Dataset entries |
-- ==== Sys2Proof/Machine/FaultRows.lean ====
section
/-! DEFINITION. The commands of chapter 17: the collector, ERR_N, severities, and the sources that no other chapter raises. -/

namespace Sys2Proof.Machine

/-! ### Units that a raise concerns (R330, R331, R394) -/

/-- LUs that a unit concerns: itself, those with zones on it, or every one. -/
def State.lusOf (s : State) (u : FUnit) : List Nat :=
  match u with
  | .lu n => [n]
  | .act a => (s.cfg.lus.filter (fun l => l.acts.contains a.val)).map (·.lu)
  | .hda h => (s.cfg.lus.filter (fun l => l.acts.any (fun a => a / 2 == h.val))).map (·.lu)
  | .none => s.cfg.lus.map (·.lu)

/-- The informational exception of a Degrade (R331); which one is a free value (log entry 17). -/
def degradeException (src : Nat) (u : FUnit) (s : State) : State :=
  let d := Config.degradeSense src
  (s.lusOf u).foldl (fun s n => noteException n (sense d.1 d.2.1 d.2.2) s) s

/-- UST.CAUSE names the source that last set Degraded or Failed. -/
def setCause (k : UnitKind) (i src : Nat) (s : State) : State := s.setF (ustKey k i) Fld.UST_LU_CAUSE src

/-- A unit becomes Degraded, unless it is Stopped, Failed or Locked already. -/
def degradeUnit (k : UnitKind) (i src : Nat) (s : State) : State :=
  let s1 := match s.ownState k i with
    | .stopped | .failed | .locked => s
    | _ => setCause k i src s
  let s2 := addCond k i cDegraded s1
  refreshUst { s2 with own := sset 0 s2.own (degradeKey k i src) 1 }

def failLu (n src : Nat) (s : State) : State := refreshUst (addCond .lu n cFailed (setCause .lu n src s))
def failActBy (src : Nat) (a : Act) (s : State) : State := failAct a (setCause .act a.val src s)
def failHdaBy (src : Nat) (h : Hda) (s : State) : State := failHda h (setCause .hda h.val src s)
def failDevice (src : Nat) (s : State) : State := forHdas (fun h s => if s.hasHda h then failHdaBy src h s else s) s

/-- The operational states that a severity gives (R331, R332, R394). -/
def unitStates (src : Nat) (u : FUnit) (sev : Nat) (s : State) : State :=
  if sev = 0 then s
  else if sev = 1 then
    match u with
    | .none => s
    | .lu n => degradeUnit .lu n src s
    | .act a => degradeUnit .act a.val src s
    | .hda h => degradeUnit .hda h.val src s
  else if sev ≤ 3 then
    match u with
    | .none => failDevice src s
    | .lu n => failLu n src s
    | .act a => if sev = 2 then failActBy src a s else failHdaBy src (hdaOf a) (failActBy src a s)
    | .hda h => failHdaBy src h s
  else
    failDevice src (match u with | .lu n => failLu n src s | .act a => failActBy src a s | _ => s)

/-! ### The collector's registers (R340, R341) -/

/-- No pending bit is set. -/
def State.noPending (s : State) : Bool := (List.range 6).all (fun n => s.reg (Reg.FLT_PEND n) == 0#32)

/-- FLT_LAST takes a raise of at least the severity it holds, or any raise when nothing is pending. -/
def noteLast (r : Raise) (s : State) : State :=
  if s.noPending || !s.bitF Reg.FLT_LAST Fld.FLT_LAST_VALID || decide (s.getF Reg.FLT_LAST Fld.FLT_LAST_SEV ≤ r.sev) then
    let w := r.src + 2 ^ 8 * r.sev + 2 ^ 11 * r.unit.kind + 2 ^ 13 * r.unit.index + 2 ^ 21
    ((s.setReg Reg.FLT_LAST (BitVec.ofNat 32 w)).setReg Reg.FLT_LAST_T_LO (BitVec.ofNat 32 s.stamp)).setReg
      Reg.FLT_LAST_T_HI (BitVec.ofNat 32 (s.stamp / 2 ^ 32))
  else s

/-- ERRN_MIN as it is taken. -/
def State.errnMin (s : State) : Nat := min 4 (s.getF Reg.FLT_CFG Fld.FLT_CFG_ERRN_MIN)

/-- ERR_N is driven low and held; while HOLD is 0 already that is a new pulse of at least 1.0 µs. -/
def assertErrn (s : State) : State :=
  let fresh := !s.bitF Reg.FLT_ERRN Fld.FLT_ERRN_HOLD
  let s1 := (s.setB Reg.FLT_ERRN Fld.FLT_ERRN_HOLD true).setB Reg.FLT_ERRN Fld.FLT_ERRN_PIN true
  if fresh then s1.modPower (fun p => { p with errnLow := true }) else s1

/-- ERR_N is released once nothing holds it: HOLD, the shortest pulse, a Device Stop (R336, R341). -/
def releaseErrn (s : State) : State :=
  if s.bitF Reg.FLT_ERRN Fld.FLT_ERRN_HOLD || s.power.errnLow || s.bitF Reg.FLT_ERRN Fld.FLT_ERRN_DEVSTOP then s
  else s.setB Reg.FLT_ERRN Fld.FLT_ERRN_PIN false

/-! ### FAULT records (R415, R416, R418) -/

def maxSnaps : Nat := 64

/-- A FAULT payload's first eight bytes (log entry 18). -/
def faultHead (r : Raise) (profile nreg flags : Nat) : List Byte :=
  leBytes 1 r.src ++ leBytes 1 r.sev ++ leBytes 1 r.unit.kind ++ leBytes 1 r.unit.index ++ leBytes 1 profile ++ leBytes 1 nreg
    ++ leBytes 1 flags ++ [0#8]

/-- The FAULT record of a raise: at once with no snapshot (late, switched off, or with 64 waiting), or once its snapshot is taken. -/
def recordFault (r : Raise) (s : State) : State :=
  let k := bank r.src Reg.FLT_SEV
  let t := s.getF k Fld.FLT_SEV_PROFILE
  let off := !s.bitF k Fld.FLT_SEV_PROF_EN
  if r.late then recordNow 0x0001 (faultHead r t 0 (if off then 5 else 1)) s
  else if off then recordNow 0x0001 (faultHead r t 0 4) s
  else if maxSnaps ≤ s.rcd.snaps.length then recordNow 0x0001 (faultHead r t 0 2) s
  else s.modRcd (fun d => { d with snaps := d.snaps ++ [⟨⟨0x0001, 0, s.stamp, faultHead r t 0 0⟩, t, []⟩] })

/-! ### FAULT_COLLECT (R333 to R336, R338 to R340, R398, R435) -/

/-- The Loom island runs. -/
def State.loomRuns (s : State) : Bool := s.power.released && s.power.phase != .held

/-- The reaction of a raise that has not reacted at its unit, and whether it repeats a pending one. -/
def reactLate (r : Raise) (s : State) : State × Bool :=
  if r.reacted then (s, r.again)
  else
    let idle := s.isPending r.src && decide (r.sev ≤ sget 0 s.applied (appliedKey r.src r.unit))
    (if idle then s else react r.unit r.sev { s with applied := sset 0 s.applied (appliedKey r.src r.unit) r.sev }, idle)

/-- One raise is recorded. Raises of one source at one unit during a reset are recorded once (R338). -/
def collect (r : Raise) (s : State) : State :=
  let x := reactLate r s
  let pend := x.1.isPending r.src
  let s1 := if x.2 then x.1 else unitStates r.src r.unit r.sev (if 1 ≤ r.sev then degradeException r.src r.unit x.1 else x.1)
  let s2 := noteLast r s1
  let s3 := (s2.setBit (Reg.FLT_PEND (r.src / 32)) (r.src % 32) true).incF (bank r.src Reg.FLT_SRC_CNT) Fld.FLT_SRC_CNT_COUNT
  let s4 := s3.incF Reg.FLT_CNT Fld.FLT_CNT_RAISED
  let s5 := if 2 ≤ r.sev then s4.incF Reg.FLT_CNT Fld.FLT_CNT_STOPS else s4
  let s6 := recordFault r s5
  if s6.errnMin ≤ r.sev then
    let s7 := { s6 with mgmt := { s6.mgmt with ready := s6.mgmt.ready ++ [.event r.src r.sev r.unit] } }
    if !pend then assertErrn s7 else if 4 ≤ r.sev then s7.setB Reg.FLT_ERRN Fld.FLT_ERRN_PIN true else s7
  else s6

/-- FAULT_COLLECT (R338, R340, R341, R391): the raise that has waited longest. While the Loom is in reset only local reactions run. -/
def faultCollect (s : State) : State :=
  if s.loomRuns then
    match s.raised with
    | [] => s
    | r :: t => collect r { s with raised := if r.late then t.filter (fun q => !(q.late && q.src == r.src && q.unit == r.unit)) else t }
  else
    match s.raised.find? (fun r => !r.reacted) with
    | none => s
    | some r =>
      let x := reactLate r s
      { x.1 with raised := x.1.raised.map (fun q => if q = r then { q with reacted := true, again := x.2 } else q) }

def execFaultCollect (s : State) : Host.Outcome State Fault Refusal := .next (faultCollect s)

/-! ### ERR_N and severities (R332, R435) -/

/-- ERRN_HOLD_CLEAR (R341): HOLD is written 1. -/
def errnHoldClear (s : State) : State := releaseErrn (s.setB Reg.FLT_ERRN Fld.FLT_ERRN_HOLD false)

def execErrnHoldClear (n : Fin 4) (s : State) : Host.Outcome State Fault Refusal :=
  .next (if s.may n .operator then errnHoldClear s else s)

/-- ERRN_MIN_PULSE_END. -/
def execErrnMinPulseEnd (s : State) : Host.Outcome State Fault Refusal :=
  .next (releaseErrn (s.modPower (fun p => { p with errnLow := false })))

/-- A severity word for a source: below MIN or from 5 to 7 it is ignored (R338). -/
def writeSeverity (src : Nat) (w : Word) (s : State) : State :=
  let k := bank src Reg.FLT_SEV
  let v := Fld.FLT_SEV_SEV.get w
  if !srcUsed src || decide (v < srcMin src) || decide (4 < v) then s
  else ((s.setF k Fld.FLT_SEV_SEV v).setF k Fld.FLT_SEV_PROFILE (Fld.FLT_SEV_PROFILE.get w)).setF k Fld.FLT_SEV_PROF_EN (Fld.FLT_SEV_PROF_EN.get w)

/-- The source that session n has selected. -/
def State.fltSel (s : State) (n : Fin 4) : Nat := s.getF (bank n.val Reg.FLT_SEL) Fld.FLT_SEL_SRC

/-- SEVERITY_WRITE (R338): in a Keeper session, it reaches every copy. -/
def execSeverityWrite (n : Fin 4) (w : Word) (s : State) : Host.Outcome State Fault Refusal :=
  .next (if s.may n .keeper then writeSeverity (s.fltSel n) w s else s)

/-! ### Clocks and temperatures (R330, R436) -/

def lockFld : Pll → Fld
  | .harness => Fld.GLB_ISLAND_STAT_HARNESS_LOCK
  | .shed => Fld.GLB_ISLAND_STAT_SHED_LOCK
  | .hbm => Fld.GLB_ISLAND_STAT_HBM_LOCK

/-- CLOCK_PLL_LOSES_LOCK: a PLL that had locked. -/
def execClockPllLosesLock (p : Pll) (s : State) : Host.Outcome State Fault Refusal :=
  .next (if s.bitF Reg.GLB_ISLAND_STAT (lockFld p) then
    raise 0xB6 .none ((s.setB Reg.GLB_ISLAND_STAT (lockFld p) false).setB Reg.GLB_READY Fld.GLB_READY_CLOCKS false)
  else s)

/-- DIE_TEMPERATURE_LIMIT: the die reaches TJ_LIM. -/
def execDieTemperatureLimit (s : State) : Host.Outcome State Fault Refusal := .next (raise 0xB7 .none s)

/-- HBM3_TEMPERATURE_THRESHOLD: the refresh rate follows the temperature; above 105 °C HBM3 leaves service. -/
def hbmThreshold (t : HbmTemp) (s : State) : State :=
  let rate (n : Nat) : State := (s.modPower (fun p => { p with hbmRefresh := n })).setF Reg.CREEL_HBM Fld.CREEL_HBM_REFRESH n
  match t with
  | .below85 => rate 0
  | .above85 | .below95 => rate 1
  | .above95 => rate 2
  | .above105 => raise 0xB5 .none ((s.setB Reg.CREEL_HBM Fld.CREEL_HBM_READY false).setB Reg.GLB_READY Fld.GLB_READY_HBM false)

def execHbm3TemperatureThreshold (t : HbmTemp) (s : State) : Host.Outcome State Fault Refusal := .next (hbmThreshold t s)

end Sys2Proof.Machine
end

Required action |
Copy every line of the records above that contains "setF".

Answer box |
def setCause (k : UnitKind) (i src : Nat) (s : State) : State := s.setF (ustKey k i) Fld.UST_LU_CAUSE src
  else ((s.setF k Fld.FLT_SEV_SEV v).setF k Fld.FLT_SEV_PROFILE (Fld.FLT_SEV_PROFILE.get w)).setF k Fld.FLT_SEV_PROF_EN (Fld.FLT_SEV_PROF_EN.get w)
  let rate (n : Nat) : State := (s.modPower (fun p => { p with hbmRefresh := n })).setF Reg.CREEL_HBM Fld.CREEL_HBM_REFRESH n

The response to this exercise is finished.